In traditional data analysis, data points lie in a Cartesian space, and an analyst asks certain questions: (1) What distribution can I fit to the data? (2) Which points are outliers? (3) Are there distinct clusters or substructure? Today, data mining treats richer and richer types of data. Social networks encode information about people and their communities; relational data sets incorporate multiple types of entities and links; and temporal information describes the dynamics of these systems. With such semantically complex data sets, a greater variety of patterns can be described and views constructed of the data. This article describes a specific social structure that may be present in such data sources and presents a framework for detecting it. The goal is to identify tribes, or small groups of individuals that intentionally coordinate their behavior—individuals with enough in common that they are unlikely to be acting independently. While this task can only be conceived of in a domain of interacting entities, the solution techniques return to the traditional data analysis questions. In order to find hidden structure, we use an anomaly detection approach: develop a model to describe the data, then identify outliers.
This article refers throughout to the case study by Friedland and Jensen (2007) that introduced the tribes task. The National Association of Securities Dealers (NASD) regulates the securities industry in the United States. (Since the time of the study, NASD has been renamed the Financial Industry Regulatory Authority.) NASD monitors over 5000 securities firms, overseeing their approximately 170,000 branch offices and 600,000 employees that sell securities to the public. One of NASD’s primary activities is to predict and prevent fraud among these employees, called registered representatives, or reps. Equipped with data about the reps’ past employments, education, and “disclosable events,” it must focus its investigatory resources on those reps most likely to engage in risky behavior. Publications by Neville et al. (2005) and Fast et al. (2007) describe the broader fraud detection problem within this data set.
NASD investigators suspect that fraud risk depends on the social structure among reps and their employers. In particular, some cases of fraud appear to be committed by what we have termed tribes—groups of reps that move from job to job together over time. They hypothesized such coordinated movement among jobs could be predictive of future risk. To test this theory, we developed an algorithm to detect tribe behavior. The algorithm takes as input the employment dates of each rep at each branch office, and outputs small groups of reps who have been co-workers to a striking, or anomalous, extent.

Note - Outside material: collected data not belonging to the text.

@[simp] theorem State.logFault_ident (s : State) (code cls ctx source arg0 arg1 : Nat) : (s.logFault code cls ctx source arg0 arg1).ident = s.ident := by rw [State.logFault_frame]
@[simp] theorem State.logFault_tcb (s : State) (code cls ctx source arg0 arg1 : Nat) : (s.logFault code cls ctx source arg0 arg1).tcb = s.tcb := by rw [State.logFault_frame]
@[simp] theorem State.logFault_fs (s : State) (code cls ctx source arg0 arg1 : Nat) : (s.logFault code cls ctx source arg0 arg1).fs = s.fs := by rw [State.logFault_frame]
@[simp] theorem State.logFault_tel (s : State) (code cls ctx source arg0 arg1 : Nat) : (s.logFault code cls ctx source arg0 arg1).tel = s.tel := by rw [State.logFault_frame]
@[simp] theorem State.logFault_panel (s : State) (code cls ctx source arg0 arg1 : Nat) : (s.logFault code cls ctx source arg0 arg1).panel = s.panel := by rw [State.logFault_frame]
@[simp] theorem State.logFault_ports (s : State) (code cls ctx source arg0 arg1 : Nat) : (s.logFault code cls ctx source arg0 arg1).ports = s.ports := by rw [State.logFault_frame]
@[simp] theorem State.logFault_ctxs (s : State) (code cls ctx source arg0 arg1 : Nat) : (s.logFault code cls ctx source arg0 arg1).ctxs = s.ctxs := by rw [State.logFault_frame]
@[simp] theorem State.logFault_fns (s : State) (code cls ctx source arg0 arg1 : Nat) : (s.logFault code cls ctx source arg0 arg1).fns = s.fns := by rw [State.logFault_frame]
@[simp] theorem State.logFault_link (s : State) (code cls ctx source arg0 arg1 : Nat) : (s.logFault code cls ctx source arg0 arg1).link = s.link := by rw [State.logFault_frame]
@[simp] theorem State.logFault_ep (s : State) (code cls ctx source arg0 arg1 : Nat) : (s.logFault code cls ctx source arg0 arg1).ep = s.ep := by rw [State.logFault_frame]
@[simp] theorem State.logFault_sec (s : State) (code cls ctx source arg0 arg1 : Nat) : (s.logFault code cls ctx source arg0 arg1).sec = s.sec := by rw [State.logFault_frame]
@[simp] theorem State.logFault_mon (s : State) (code cls ctx source arg0 arg1 : Nat) : (s.logFault code cls ctx source arg0 arg1).mon = s.mon := by rw [State.logFault_frame]
@[simp] theorem State.logFault_smb (s : State) (code cls ctx source arg0 arg1 : Nat) : (s.logFault code cls ctx source arg0 arg1).smb = s.smb := by rw [State.logFault_frame]
@[simp] theorem State.logFault_lines (s : State) (code cls ctx source arg0 arg1 : Nat) : (s.logFault code cls ctx source arg0 arg1).lines = s.lines := by rw [State.logFault_frame]
@[simp] theorem State.logFault_free (s : State) (code cls ctx source arg0 arg1 : Nat) : (s.logFault code cls ctx source arg0 arg1).free = s.free := by rw [State.logFault_frame]
@[simp] theorem State.logFault_pending (s : State) (code cls ctx source arg0 arg1 : Nat) : (s.logFault code cls ctx source arg0 arg1).pending = s.pending := by rw [State.logFault_frame]
@[simp] theorem State.logFault_core (s : State) (code cls ctx source arg0 arg1 : Nat) (k_ : Nat) : (s.logFault code cls ctx source arg0 arg1).core k_ = s.core k_ := by
  simp only [State.core, State.blankCore, State.logFault_panel]
@[simp] theorem State.logFault_port (s : State) (code cls ctx source arg0 arg1 : Nat) (k_ : Nat) : (s.logFault code cls ctx source arg0 arg1).port k_ = s.port k_ := by
  simp only [State.port, State.logFault_ports]
@[simp] theorem State.logFault_ctx (s : State) (code cls ctx source arg0 arg1 : Nat) (k_ : Nat) : (s.logFault code cls ctx source arg0 arg1).ctx k_ = s.ctx k_ := by
  simp only [State.ctx, State.logFault_ctxs]
@[simp] theorem State.logFault_fn (s : State) (code cls ctx source arg0 arg1 : Nat) (k_ : Nat) : (s.logFault code cls ctx source arg0 arg1).fn k_ = s.fn k_ := by
  simp only [State.fn, State.logFault_fns]
@[simp] theorem State.logFault_epPort (s : State) (code cls ctx source arg0 arg1 : Nat) (k_ : Nat) : (s.logFault code cls ctx source arg0 arg1).epPort k_ = s.epPort k_ := by
  simp only [State.epPort, State.logFault_ep]
@[simp] theorem State.logFault_job (s : State) (code cls ctx source arg0 arg1 : Nat) (k_ : Nat) : (s.logFault code cls ctx source arg0 arg1).job k_ = s.job k_ := by
  simp only [State.job, State.logFault_ep]

@[simp] theorem State.record_ident (s : State) (d : Taken) (status detail epoch lvf frame : Nat) (late rrec : Bool) : (s.record d status detail epoch lvf frame late rrec).ident = s.ident := by
  simp only [State.record]; split <;> (try split) <;> simp only [State.setFn_ident, State.hostWrite_ident]
@[simp] theorem State.record_tcb (s : State) (d : Taken) (status detail epoch lvf frame : Nat) (late rrec : Bool) : (s.record d status detail epoch lvf frame late rrec).tcb = s.tcb := by
  simp only [State.record]; split <;> (try split) <;> simp only [State.setFn_tcb, State.hostWrite_tcb]
@[simp] theorem State.record_fs (s : State) (d : Taken) (status detail epoch lvf frame : Nat) (late rrec : Bool) : (s.record d status detail epoch lvf frame late rrec).fs = s.fs := by
  simp only [State.record]; split <;> (try split) <;> simp only [State.setFn_fs, State.hostWrite_fs]
@[simp] theorem State.record_tel (s : State) (d : Taken) (status detail epoch lvf frame : Nat) (late rrec : Bool) : (s.record d status detail epoch lvf frame late rrec).tel = s.tel := by
  simp only [State.record]; split <;> (try split) <;> simp only [State.setFn_tel, State.hostWrite_tel]
@[simp] theorem State.record_panel (s : State) (d : Taken) (status detail epoch lvf frame : Nat) (late rrec : Bool) : (s.record d status detail epoch lvf frame late rrec).panel = s.panel := by
  simp only [State.record]; split <;> (try split) <;> simp only [State.setFn_panel, State.hostWrite_panel]
@[simp] theorem State.record_ports (s : State) (d : Taken) (status detail epoch lvf frame : Nat) (late rrec : Bool) : (s.record d status detail epoch lvf frame late rrec).ports = s.ports := by
  simp only [State.record]; split <;> (try split) <;> simp only [State.setFn_ports, State.hostWrite_ports]
@[simp] theorem State.record_ctxs (s : State) (d : Taken) (status detail epoch lvf frame : Nat) (late rrec : Bool) : (s.record d status detail epoch lvf frame late rrec).ctxs = s.ctxs := by
  simp only [State.record]; split <;> (try split) <;> simp only [State.setFn_ctxs, State.hostWrite_ctxs]
@[simp] theorem State.record_ep (s : State) (d : Taken) (status detail epoch lvf frame : Nat) (late rrec : Bool) : (s.record d status detail epoch lvf frame late rrec).ep = s.ep := by
  simp only [State.record]; split <;> (try split) <;> simp only [State.setFn_ep, State.hostWrite_ep]
@[simp] theorem State.record_mg (s : State) (d : Taken) (status detail epoch lvf frame : Nat) (late rrec : Bool) : (s.record d status detail epoch lvf frame late rrec).mg = s.mg := by
  simp only [State.record]; split <;> (try split) <;> simp only [State.setFn_mg, State.hostWrite_mg]
@[simp] theorem State.record_sec (s : State) (d : Taken) (status detail epoch lvf frame : Nat) (late rrec : Bool) : (s.record d status detail epoch lvf frame late rrec).sec = s.sec := by
  simp only [State.record]; split <;> (try split) <;> simp only [State.setFn_sec, State.hostWrite_sec]
@[simp] theorem State.record_mon (s : State) (d : Taken) (status detail epoch lvf frame : Nat) (late rrec : Bool) : (s.record d status detail epoch lvf frame late rrec).mon = s.mon := by
  simp only [State.record]; split <;> (try split) <;> simp only [State.setFn_mon, State.hostWrite_mon]
@[simp] theorem State.record_smb (s : State) (d : Taken) (status detail epoch lvf frame : Nat) (late rrec : Bool) : (s.record d status detail epoch lvf frame late rrec).smb = s.smb := by
  simp only [State.record]; split <;> (try split) <;> simp only [State.setFn_smb, State.hostWrite_smb]
@[simp] theorem State.record_lines (s : State) (d : Taken) (status detail epoch lvf frame : Nat) (late rrec : Bool) : (s.record d status detail epoch lvf frame late rrec).lines = s.lines := by
  simp only [State.record]; split <;> (try split) <;> simp only [State.setFn_lines, State.hostWrite_lines]
@[simp] theorem State.record_free (s : State) (d : Taken) (status detail epoch lvf frame : Nat) (late rrec : Bool) : (s.record d status detail epoch lvf frame late rrec).free = s.free := by
  simp only [State.record]; split <;> (try split) <;> simp only [State.setFn_free, State.hostWrite_free]
@[simp] theorem State.record_pending (s : State) (d : Taken) (status detail epoch lvf frame : Nat) (late rrec : Bool) : (s.record d status detail epoch lvf frame late rrec).pending = s.pending := by
  simp only [State.record]; split <;> (try split) <;> simp only [State.setFn_pending, State.hostWrite_pending]
/-- `record` changes only link, fns. -/
theorem State.record_frame (s : State) (d : Taken) (status detail epoch lvf frame : Nat) (late rrec : Bool) :
    s.record d status detail epoch lvf frame late rrec = { s with link := (s.record d status detail epoch lvf frame late rrec).link, fns := (s.record d status detail epoch lvf frame late rrec).fns } := by
  apply ring_only <;> simp only [State.record_ident, State.record_tcb, State.record_fs, State.record_tel, State.record_panel, State.record_ports, State.record_ctxs, State.record_ep, State.record_mg, State.record_sec, State.record_mon, State.record_smb, State.record_lines, State.record_free, State.record_pending]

This task draws upon several themes from data mining and machine learning:
Inferring latent structure in data. The data we observe may be a poor view of a system’s underlying processes. It is often useful to reason about objects or categories we believe exist in real life, but that are not explicitly represented in the data. The hidden structures can be inferred (to the best of our ability) as a means to further analyses, or as an end in themselves. To do this, typically one assumes an underlying model of the full system. Then, a method such as the expectation-maximization algorithm recovers the best match between the observed data and the hypothesized unobserved structures. This type of approach is ubiquitous, appearing for instance in mixture models and clustering (MacKay, 2003), and applied to document and topic models (Hofmann, 1999; Steyvers, et al. 2004).
In relational domains, the latent structure most commonly searched for is clusters. Clusters (in graphs) can be described as groups of nodes densely connected by edges. Relational clustering algorithms hypothesize the existence of this underlying structure, then partition the data so as best to reflect the such groups (Newman, 2004; Kubica et al., 2002; Neville & Jensen, 2005). Such methods have analyzed community structures within, for instance, a dolphin social network (Lusseau & Newman, 2004) and within a company using its network of emails (Tyler et al., 2003). Other variations assume some alternative underlying structure. Gibson et al. (1998) use notions of hubs and authorities to reveal communities on the web, while a recent algorithm by Xu et al. (2007) segments data into three types—clusters, outliers, and hub nodes.